Właśnie, obsługa Chromecasta. W odróżnieniu od konkurentów, jak Fire TV, Apple TV, Roku TV i wiele innych, Chromecasta nie obsługujemy dedykowanym mu pilotem. Aplikacja na smartfonie nie jest dodatkiem, który raz działa, raz nie. Sterowanie multimediami odbywa się właśnie z poziomu telefonu, a rzucenie treści na ekran i/lub głośniki to zaledwie dwa tapnięcia. Początkowo byłem zachwycony taką ideą, tym bardziej, że faktycznie nie sprawiała ona żadnych problemów. Z czasem jednak zaczęło mnie irytować ciągłe sięganie po smartfona, by móc zatrzymać, choćby na chwilę, odtwarzanie odcinka serialu.

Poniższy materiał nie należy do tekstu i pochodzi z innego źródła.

-- ==== Sys2Proof/Machine/Access.lean ====
section
/-!
DEFINITION. Where an access lands and who may make it: the register at a BAR0 offset (R595, R596), the
functions that see it (R450 and each chapter's visibility rule), the store at a BAR2 offset and its owner
(R448, R450).
-/

namespace Sys2Proof.Machine

/-! ### Registers by offset -/

/-- A place in BAR0: register, indices, byte offset within the register. -/
structure RegAt where
  reg : Reg
  i : Nat
  j : Nat
  off : Nat
  deriving DecidableEq, Repr

/-- An offset divided by a stride: index below the count, and the rest. -/
def splitIdx (o stride n : Nat) : Option (Nat × Nat) :=
  if stride = 0 then some (0, o) else if o / stride < n then some (o / stride, o % stride) else none

/-- Offset `a` within register `r`. -/
def locateIn (a : Nat) (r : Reg) : Option RegAt :=
  match r.layout with
  | none => none
  | some l =>
    if a < l.base then none
    else match splitIdx (a - l.base) l.si l.ni with
      | none => none
      | some (i, o) => match splitIdx o l.sj l.nj with
        | none => none
        | some (j, o) => match splitIdx o l.sk l.nk with
          | none => none
          | some (k, o) => if o < l.width / 8 then some ⟨r, i, j * l.nk + k, o⟩ else none

/-- Registers that a port or a variant lacks (R129, R497). -/
def regExists (b : Blk) (r : Reg) (i j : Nat) : Bool :=
  match r with
  | .drvSfreq | .drvSphase | .drvSamp | .drvSctrl => decide (j < nSlots i)
  | .prbSenv | .prbEstopcnt => decide (32 ≤ i)
  | .memDdly => decide (i < channels b)
  | _ => true

/-- The register at a BAR0 offset. -/
def locate (b : Blk) (a : Nat) : Option RegAt :=
  match Reg.all.findSome? (locateIn a) with
  | some x => if regExists b x.reg x.i x.j then some x else none
  | none => none

/-- Width of a register in bits. -/
def regWidth (r : Reg) : Nat := match r.layout with | some l => l.width | none => 64

/-! ### Visibility -/

/-- The owner of a task input (R430). -/
def tinOwner (b : Blk) (i : Nat) : Nat :=
  if i < 64 then b.seqOwner i
  else if i < 128 then b.seqOwner (i - 64)
  else if i < 384 then b.owner (64 + (i - 128) / 16)
  else if i < 400 then b.owner (144 + (i - 384))
  else 0

/-- The function besides function 0 that a register belongs to; 0 where there is none (R122, R162, R163, R195,
R233, R261, R311, R338, R361, R415, R441, R497). -/
def regOwner (b : Blk) (r : Reg) (i : Nat) : Nat :=
  match r with
  | .evfFire | .evfFstat | .evfLogq | .cntFstat | .dscColq | .dscCollost => i
  | .evfSrcmap => srcOwner b i
  | .evfChcfg | .evfChstat => chFunc b i
  | .evfTin => tinOwner b i
  | .cntCfg | .cntVal => b.rd F.CNT_CFG_OWNER i
  | .memPanic => b.owner i
  | .govBuds | .govBudl | .govCeils | .govCeill | .govTals | .govTall | .govLcfg | .govLcnt =>
    if i < 48 then b.owner i else 0
  | .biaCfg | .biaCode | .biaClr | .biaTrim | .biaAct | .biaStat | .biaPcmd | .biaPstat => b.owner (80 + i)
  | .trgTcfg | .trgTlev | .trgTstat | .trgTcnt => b.chanOwner i
  | .trgCcfg | .trgCbuf | .trgCwin | .trgCcmd | .trgCstat => b.owner (144 + i)
  | .dscCfg | .dscAxa | .dscAxb | .dscDrift | .dscBnda | .dscBndb | .dscErase | .dscStat => b.chanOwner i
  | .dscRsel0 | .dscRsel1 | .dscRtab => b.seqOwner i
  | r =>
    if drvReg r then b.owner i
    else if acqReg r then b.owner (48 + i)
    else if seqReg r then b.seqOwner i
    else if odrReg r then b.owner (64 + i)
    else 0

/-- Function `f` sees the register (R450, R604). -/
def sees (b : Blk) (f : Nat) (r : Reg) (i : Nat) : Bool :=
  f == 0 || r == .glbId || r == .glbVariant || r == .glbSerial || r == .glbCap || r == .dscDv || regOwner b r i == f

/-- Registers a virtual function sees and may not write (R195, R325, R338, R441). -/
def readOnlyVf (r : Reg) : Bool :=
  r == .evfLogq || r == .dscColq || r == .govCeils || r == .govCeill

/-! ### Fields -/

/-- Bits of a register that are no field's (R600). -/
def fieldBits (r : Reg) : Nat := r.fields.foldl (fun n x => n + (2 ^ x.fld.wid - 1) * 2 ^ x.fld.lsb) 0

/-- The island at which a field takes hold: its port's tile, else the timing island (R57). -/
def fieldIsland (b : Blk) (k : Key) : Nat :=
  match keyRes b k with
  | some x => regionTile (resRegion x)
  | none => 2

/-- The bits `mask` of `new` over those of `old`. -/
def mergeBits (wid mask old new : Nat) : Nat := orW wid (andW wid old (2 ^ wid - 1 - mask % 2 ^ wid)) (andW wid new mask)

/-- The word that a write of `v` on the bits of `mask` puts at a register: RW fields not covered keep their
value (R598), others count as 0. -/
def writtenWord (b : Blk) (r : Reg) (i j mask v : Nat) : Nat :=
  r.fields.foldl (fun n x =>
    let w := x.fld.wid
    let fm := field mask x.fld.lsb w
    let fv := field v x.fld.lsb w
    n + (match x.acc with
      | .rw => mergeBits w fm (b.rd x.fld i j) fv
      | .ro => 0
      | _ => andW w fv fm) * 2 ^ x.fld.lsb) 0

/-- One field under a host write with its Access and Effect codes (R7, R9); actions of WO and W1S fields are the
register's own. -/
def fieldWrite (f i j mask v : Nat) (b : Blk) (x : FieldSpec) : Blk :=
  let w := x.fld.wid
  let fm := field mask x.fld.lsb w
  let fv := field v x.fld.lsb w
  if fm = 0 then b
  else match x.acc with
    | .rw =>
      let nv := mergeBits w fm (b.rd x.fld i j) fv
      match x.eff with
      | .tick | .gran => hostWrite b f (fieldIsland b (x.fld.key i j)) x.eff x.fld nv i j
      | .frame =>
        match keyRes b (x.fld.key i j) with
        | some _ => hostWrite b f (fieldIsland b (x.fld.key i j)) .frame x.fld nv i j
        | none => setNow b x.fld nv i j
      | _ => b.wr x.fld nv i j
    | .w1c => b.wr x.fld (accWrite .w1c w (b.rd x.fld i j) (andW w fv fm)) i j
    | _ => b

/-- Every field of a register that the write covers. -/
def fieldsWrite (f : Nat) (r : Reg) (i j mask v : Nat) (b : Blk) : Blk :=
  r.fields.foldl (fieldWrite f i j mask v) b

/-! ### Stores by BAR2 offset (R448, R450) -/

/-- Owner resource and extent of the store at a BAR2 offset. -/
inductive StoreAt where
  | res (r lo hi : Nat)
  | scratch | dram | none
  deriving DecidableEq, Repr

/-- The owning engine of a capture-store page: the function whose engine's region holds the byte. -/
def captOwner (b : Blk) (a : Nat) : Option Nat :=
  (List.range 16).find? (fun e =>
    let lo := captBase + 4096 * b.rd F.TRG_CBUF_BASE e
    decide (lo ≤ a) && decide (a < lo + 4096 * b.rd F.TRG_CBUF_NPAGE e))

/-- The store at a BAR2 offset, as the smallest unit with one owner: `res r lo hi` is resource r of R451 over
[lo, hi). -/
def storeAt (b : Blk) (a : Nat) : StoreAt :=
  if a < 0x1000000 then .res (160 + a / 0x40000) (a / 0x40000 * 0x40000) (a / 0x40000 * 0x40000 + 0x40000)
  else if a < 0x2000000 then
    let k := (a - 0x1000000) / 0x100000
    .res (48 + k) (kernBase k) (kernBase k + 0x100000)
  else if a < 0x2200000 then
    let q := (a - 0x2000000) / 0x8000
    .res (seqRes q) (pgmBase q) (pgmBase q + 0x8000)
  else if a < 0x2600000 then
    let n := (a - 0x2200000) / 0x40000
    .res (64 + n) (odrPmem n) (odrPmem n + 0x40000)
  else if 0x3000000 ≤ a ∧ a < 0x4000000 then
    let n := (a - 0x3000000) / 0x100000
    .res (64 + n) (odrDmem n) (odrDmem n + 0x100000)
  else if captBase ≤ a ∧ a < captBase + 0x1800000 then
    match captOwner b a with
    | some e => .res (144 + e) (captBase + 4096 * b.rd F.TRG_CBUF_BASE e)
        (captBase + 4096 * (b.rd F.TRG_CBUF_BASE e + b.rd F.TRG_CBUF_NPAGE e))
    | none => .res 1000 captBase (captBase + 0x1800000)
  else if scratchBase ≤ a ∧ a < scratchBase + 0xC00000 then .scratch
  else if dramBase ≤ a ∧ a < dramBase + dramSize b.is32 then .dram
  else .none

/-- The whole store that a BAR2 offset lies in: its first byte and its end. -/
def storeSpan (b : Blk) (a : Nat) : Nat × Nat :=
  if a < 0x1000000 then (a / 0x200000 * 0x200000, a / 0x200000 * 0x200000 + 0x200000)
  else match storeAt b a with
    | .res _ lo hi => if captBase ≤ a then (captBase, captBase + 0x1800000) else (lo, hi)
    | .scratch => (scratchBase, scratchBase + 0xC00000)
    | .dram => (dramBase, dramBase + dramSize b.is32)
    | .none => (a, a)

/-- `[a, a + n)` lies in function `f`'s scratch partition (R453). -/
def inSpart (b : Blk) (f a n : Nat) : Bool :=
  let lo := scratchBase + 0x10000 * b.rd F.HIF_SPART_BASE f
  decide (lo ≤ a) && decide (a + n ≤ lo + 0x10000 * b.rd F.HIF_SPART_SIZE f)

/-- Function `f` owns the byte at a BAR2 offset; function 0 passes every check (R450). -/
def ownsByte (b : Blk) (f a : Nat) : Bool :=
  f == 0 || (match storeAt b a with
    | .res r _ _ => decide (r < 224) && b.owner r == f
    | .scratch => inSpart b f a 1
    | .dram => inDpart b f (a - dramBase) 1
    | .none => true)

/-- Function `f` owns all of `[a, a + n)`: checked where the unit of ownership can change, every 4 KiB. -/
def ownsRange (b : Blk) (f a n : Nat) : Bool :=
  f == 0 || (match storeAt b a with
    | .scratch => inSpart b f a n
    | .dram => inDpart b f (a - dramBase) n
    | _ => ownsByte b f a && ownsByte b f (a + n - 1) &&
      (List.range (n / 4096)).all (fun i => ownsByte b f (a + 4096 * (i + 1))))

/-- The range `[a, a + n)` lies in one store (R461). -/
def oneStore (b : Blk) (a n : Nat) : Bool :=
  let s := storeSpan b a
  decide (s.1 < s.2) && decide (a + n ≤ s.2)

/-- The region whose recovery holds accesses to the store at a BAR2 offset (R551). -/
def storeRegion (a : Nat) : Option Nat :=
  if a < 0x1000000 then some (a / 0x200000)
  else if a < 0x2000000 then some ((a - 0x1000000) / 0x200000)
  else if a < 0x2200000 then some ((a - 0x2000000) / 0x40000)
  else none

/-- A program memory refuses writes: its sequencer RUNNING or STOPPING, its core not HALTED (R203, R269). -/
def pgmBusy (b : Blk) (a : Nat) : Bool :=
  if 0x2000000 ≤ a ∧ a < 0x2200000 then
    let q := (a - 0x2000000) / 0x8000
    b.seqState q == sRunning || b.seqState q == sStopping
  else if 0x2200000 ≤ a ∧ a < 0x2600000 then b.coreState ((a - 0x2200000) / 0x40000) != cHalted
  else false

/-- The mark of a write that a program memory dropped. -/
def pgmRefused (b : Blk) (a : Nat) : Blk :=
  if a < 0x2200000 then b.stick F.SEQ_STATUS_PGM_REFUSED ((a - 0x2000000) / 0x8000)
  else b.stick F.ODR_STATUS_PMEM_REFUSED ((a - 0x2200000) / 0x40000)

/-- Bytes written to a store by the host: dropped while the store is swept (R448) or refuses writes. -/
def hostStore (b : Blk) (m : Mem) (a : Nat) (bs : List Byte) : Blk × Mem :=
  if bs.isEmpty ∨ storeAt b a = .none ∨ sweeping b a then (b, m)
  else if pgmBusy b a then (pgmRefused b a, m)
  else storeWrite b m a bs

end Sys2Proof.Machine
end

W przypadku YouTube'a taka nawigacja i kolejkowanie klipów sprawdzają się znakomicie. Przeglądanie zasobów serwisu na telewizorze, a przede wszystkim wyszukiwanie, to istna udręka. Niezależnie od tego, czy tekst musimy wprowadzać ręcznie, czy głosowo. Na smartfonie zawsze zrobimy to szybciej i wygodniej. Sytuacja zmienia się diametralnie, gdy wreszcie odpocząć od komputera i telefonu - wtedy wolę po prostu wziąć do ręki pilot i nawet na niego nie spoglądając wybrać usługę VOD, a następnie film lub serial.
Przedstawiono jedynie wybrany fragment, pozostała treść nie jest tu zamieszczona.